私のサービスゲームから始まった第1ゲームでいきなりノーアドバンテージポイントとなりましたが、いいサービスが入って何とかキープし、1-0、次の男性選手のサーブを40-15のゲームポイントから3ポイント連取し、ブレーク。

そして今大会では一番取ることが難しかったペアのサービスゲームも奇跡的に?!キープし、3-0となりました。この序盤の3ゲームは、後から振り返ってもお互いにとって非常に重要なゲームで勝敗に影響を与えました。

実はこの第3ゲームでは、ペアのサービスゲームにおいて、ファーストサーブであっても、私がステイバックし、相手の返球(主にペア)に対してロブで頭を越して、ペアにネットにつかせるという奇襲攻撃を仕掛けうまくそれが嵌ったのでした。

こちらがサーブをキープした時に相手男性からの「めっちゃ嵌められてる!」という叫びが、この奇襲戦術の効果を表しているものだと思いました。

第4ゲーム相手の女性のサービスゲームを簡単にキープされると、ゲームの流れが変わっていくのを感じました。そのため、何としても次の第5ゲームの私のサービスゲームをキープする必要がありました。

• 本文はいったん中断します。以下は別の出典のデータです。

-- ==== Sys2Proof/Machine/Discovery.lean ====
section
/-! DEFINITION. SDISC (40_sensor_discovery.md). -/

namespace Sys2Proof.Machine

/-- `DISC_TRIES` (00_scope.md R9). -/
def discTries : Nat := 5

/-- Up to `k` more identity reads at one candidate, stopping at the first match
(40_sensor_discovery.md R151 to R153). A read that fails is one failed attempt and raises nothing
(R152; 60_exceptions.md R315). -/
def discoverAt (addr : BusAddr) : Nat → State → Bool × State
  | 0, s => (false, s)
  | k + 1, s =>
    let res := (s.setTry (discTries - k)).sread addr s.cfg.wc.rWhoami 1
    if res.1 = some [s.cfg.wc.idExpect] then (true, res.2) else discoverAt addr k res.2

/-- The scan of both candidates (40_sensor_discovery.md R151): the address that matched, or
DiscoveryFailure (R155). -/
def scanCandidates (s : State) : Run BusAddr :=
  let first := discoverAt s.cfg.wc.cand0 discTries (s.setCand 0)
  if first.1 then .done s.cfg.wc.cand0 first.2
  else
    let second := discoverAt s.cfg.wc.cand1 discTries (first.2.setCand 1)
    if second.1 then .done s.cfg.wc.cand1 second.2
    else .raised .discoveryFailure second.2

/-- The registers a match writes (40_sensor_discovery.md R153). The byte that matched is
`ID_EXPECT`. -/
def State.storeFound (addr : BusAddr) (s : State) : State :=
  { s with sre := { s.sre with
    sAddr := .written addr
    sWhoami := .written s.cfg.wc.idExpect
    sAddrValid := true } }

/-- `st.s_revid <- v` (40_sensor_discovery.md R154). -/
def State.storeRevid (v : Byte) (s : State) : State :=
  { s with sre := { s.sre with sRevid := .written v } }

/-- SDISC after its gates (40_sensor_discovery.md R151). -/
def sdiscBody (s : State) : Run (List Byte) :=
  (scanCandidates s).andThen fun addr s =>
    (regRead s.cfg.wc.rRevid 1 (s.storeFound addr)).andThen fun bytes s =>
      let s := s.storeRevid (bytes.getD 0 0)
      .done [s.sre.sAddr.value.setWidth 8, s.sre.sWhoami.value, s.sre.sRevid.value] s

/-- SDISC (40_sensor_discovery.md R150 to R157). -/
def execSdisc (s : State) : Host.Outcome State Fault Refusal :=
  .next (perform .sensor Instr.sdisc.opcode (gateSdisc s) sdiscBody s)

end Sys2Proof.Machine
end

ゲームの流れは悪かったですが、男性選手のリターンが乱れ、ここもノーアドバンテージポイントとなりましたが、キープし、4-1となりました。この流れでどんどん行きたかったですが、第6ゲームの相手サーブ、第7ゲームのペアのサービスゲームともにノーアドバンテージで落とし、第8ゲームもキープされ4-4となりました。

第9ゲームの私のサービスゲームを万が一ブレークされるとほぼゲームセットであったと思いますが、ラブゲームでキープ、そしてチャンスが多かった相手の男性のサービスゲームをブレークし、6-4とまたリードしました。

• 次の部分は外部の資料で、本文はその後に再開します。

-- ==== Sys2Proof/Machine/MotionWake.lean ====
section
/-! DEFINITION. SWOMEN and SWOMDIS (43_sensor_motion_wake.md). -/

namespace Sys2Proof.Machine

/-- Up to `k` more status reads: the first that shows a ready bit ends the poll, and when none does
WakeNotReady is raised (43_sensor_motion_wake.md R221, R222, R225). -/
def pollReady : Nat → State → Run Unit
  | 0, s => .raised .wakeNotReady s
  | k + 1, s =>
    (regRead s.cfg.wc.rStatus 1 (s.setPoll (s.cfg.wc.womPollMax - k))).andThen fun bytes s =>
      if requested (bytes.getD 0 0) s.cfg.wc.readyMask then .done () s else pollReady k s

/-- SWOMEN after its gates, steps (1) to (6) (43_sensor_motion_wake.md R221). -/
def swomenBody (thr cfg : Byte) (s : State) : Run (List Byte) :=
  (enableWrite 0x00 s).andThen fun _ s =>
    (cfgAcc s.cfg.wc.womProfile s).andThen fun _ s =>
      (regWrite s.cfg.wc.rCalL thr s).andThen fun _ s =>
        (regWrite s.cfg.wc.rCalH cfg s).andThen fun _ s =>
          (regWrite s.cfg.wc.rHostCmd s.cfg.wc.hcWom s).andThen fun _ s =>
            (enableWrite s.cfg.wc.enAcc s).andThen fun _ s =>
              (pollReady s.cfg.wc.womPollMax s).andThen fun _ s => .done [] s

/-- SWOMEN (43_sensor_motion_wake.md R220 to R225). -/
def execSwomen (thr cfg : Byte) (s : State) : Host.Outcome State Fault Refusal :=
  .next (perform .sensor (Instr.swomen thr cfg).opcode (gateSensor false s) (swomenBody thr cfg) s)

/-- SWOMDIS after its gates: exactly two writes (43_sensor_motion_wake.md R231). -/
def swomdisBody (s : State) : Run (List Byte) :=
  (enableWrite 0x00 s).andThen fun _ s =>
    (regWrite s.cfg.wc.rCalL 0x00 s).andThen fun _ s => .done [] s

/-- SWOMDIS (43_sensor_motion_wake.md R230 to R232). -/
def execSwomdis (s : State) : Host.Outcome State Fault Refusal :=
  .next (perform .sensor Instr.swomdis.opcode (gateSensor false s) swomdisBody s)

end Sys2Proof.Machine
end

しかし、地力がある相手で、簡単には勝たせてくれず第11ゲームをブレーク、第12ゲームをキープされ6-6となりました。しかし、この日調子が良かったサーブがこのゲームもしっかり入り、キープすると、第14ゲームの相手男性のサーブを再びブレークし、勝利を掴みました。

最後は、一進一退の展開となりましたが、勝つための戦術を最後まで貫徹し、数少ないチャンスをものにし、番狂わせを起こしました。

これは、弱者(私たち)が強者(相手ペア)に対して、自分の得意な土俵に引きずり込み、強者の実力を発揮させずに勝利を収めた、正に弱者の戦法そのものでした。

この勝利は、ミックスダブルスの面白さ、奥深さ、可能性を感じさせてくれました。

準決勝の1時間半後に行われた決勝戦の相手は、準決勝で杉村さんペアにタイブレークで勝った愛媛県出身の地元のペアでした。

男性は地元大会で数多く優勝し、女性もJOP大会で常に上位進出している力のあるペアでした。正直、力的には準決勝で対戦したペアの方が上でしたので、自信を持って試合に臨みましたが、結果は6-7,6-2,10-12で負けて準優勝でした。

この試合も当初の戦術を徹底し、全体的にはうまくいっていましたが、前での決定力の差が出て、残念ながら勝ち切れず準優勝で大会に幕を閉じました。

しかし、即席で、しかもダブルスとしての力が十分ではなかったペアが、ここまでこれたことに、自信と喜びを感じました。最後にまとめとして今大会の気づきを記して終えたい思います。

〇今大会の気づき

ペア間のコミュニケーションが大切。遠慮なく、自分の得意なこと、苦手なこと、つたえていくこと

・自分の持ち場を守ることと、相手任せになることは全く意味が違う。お互いの割り切りがあれば、やることがはっきりして、課題も明確になる

・ポイントポイントごとに、戦術の確認、ペアにしてほしいことをきちんと伝える

・常識にとらわれずに、非常識な(もちろんルール違反やマナー違反はダメ)戦法であても、勝つために時には躊躇なく行う

・シングルスは常に一人だが、ダブルスはペアがいるので、苦しい状況もともに楽しんでプレーすることで状況を打開できることがある

最後までご覧いただきありがとうございました。次回もよろしくお願いします!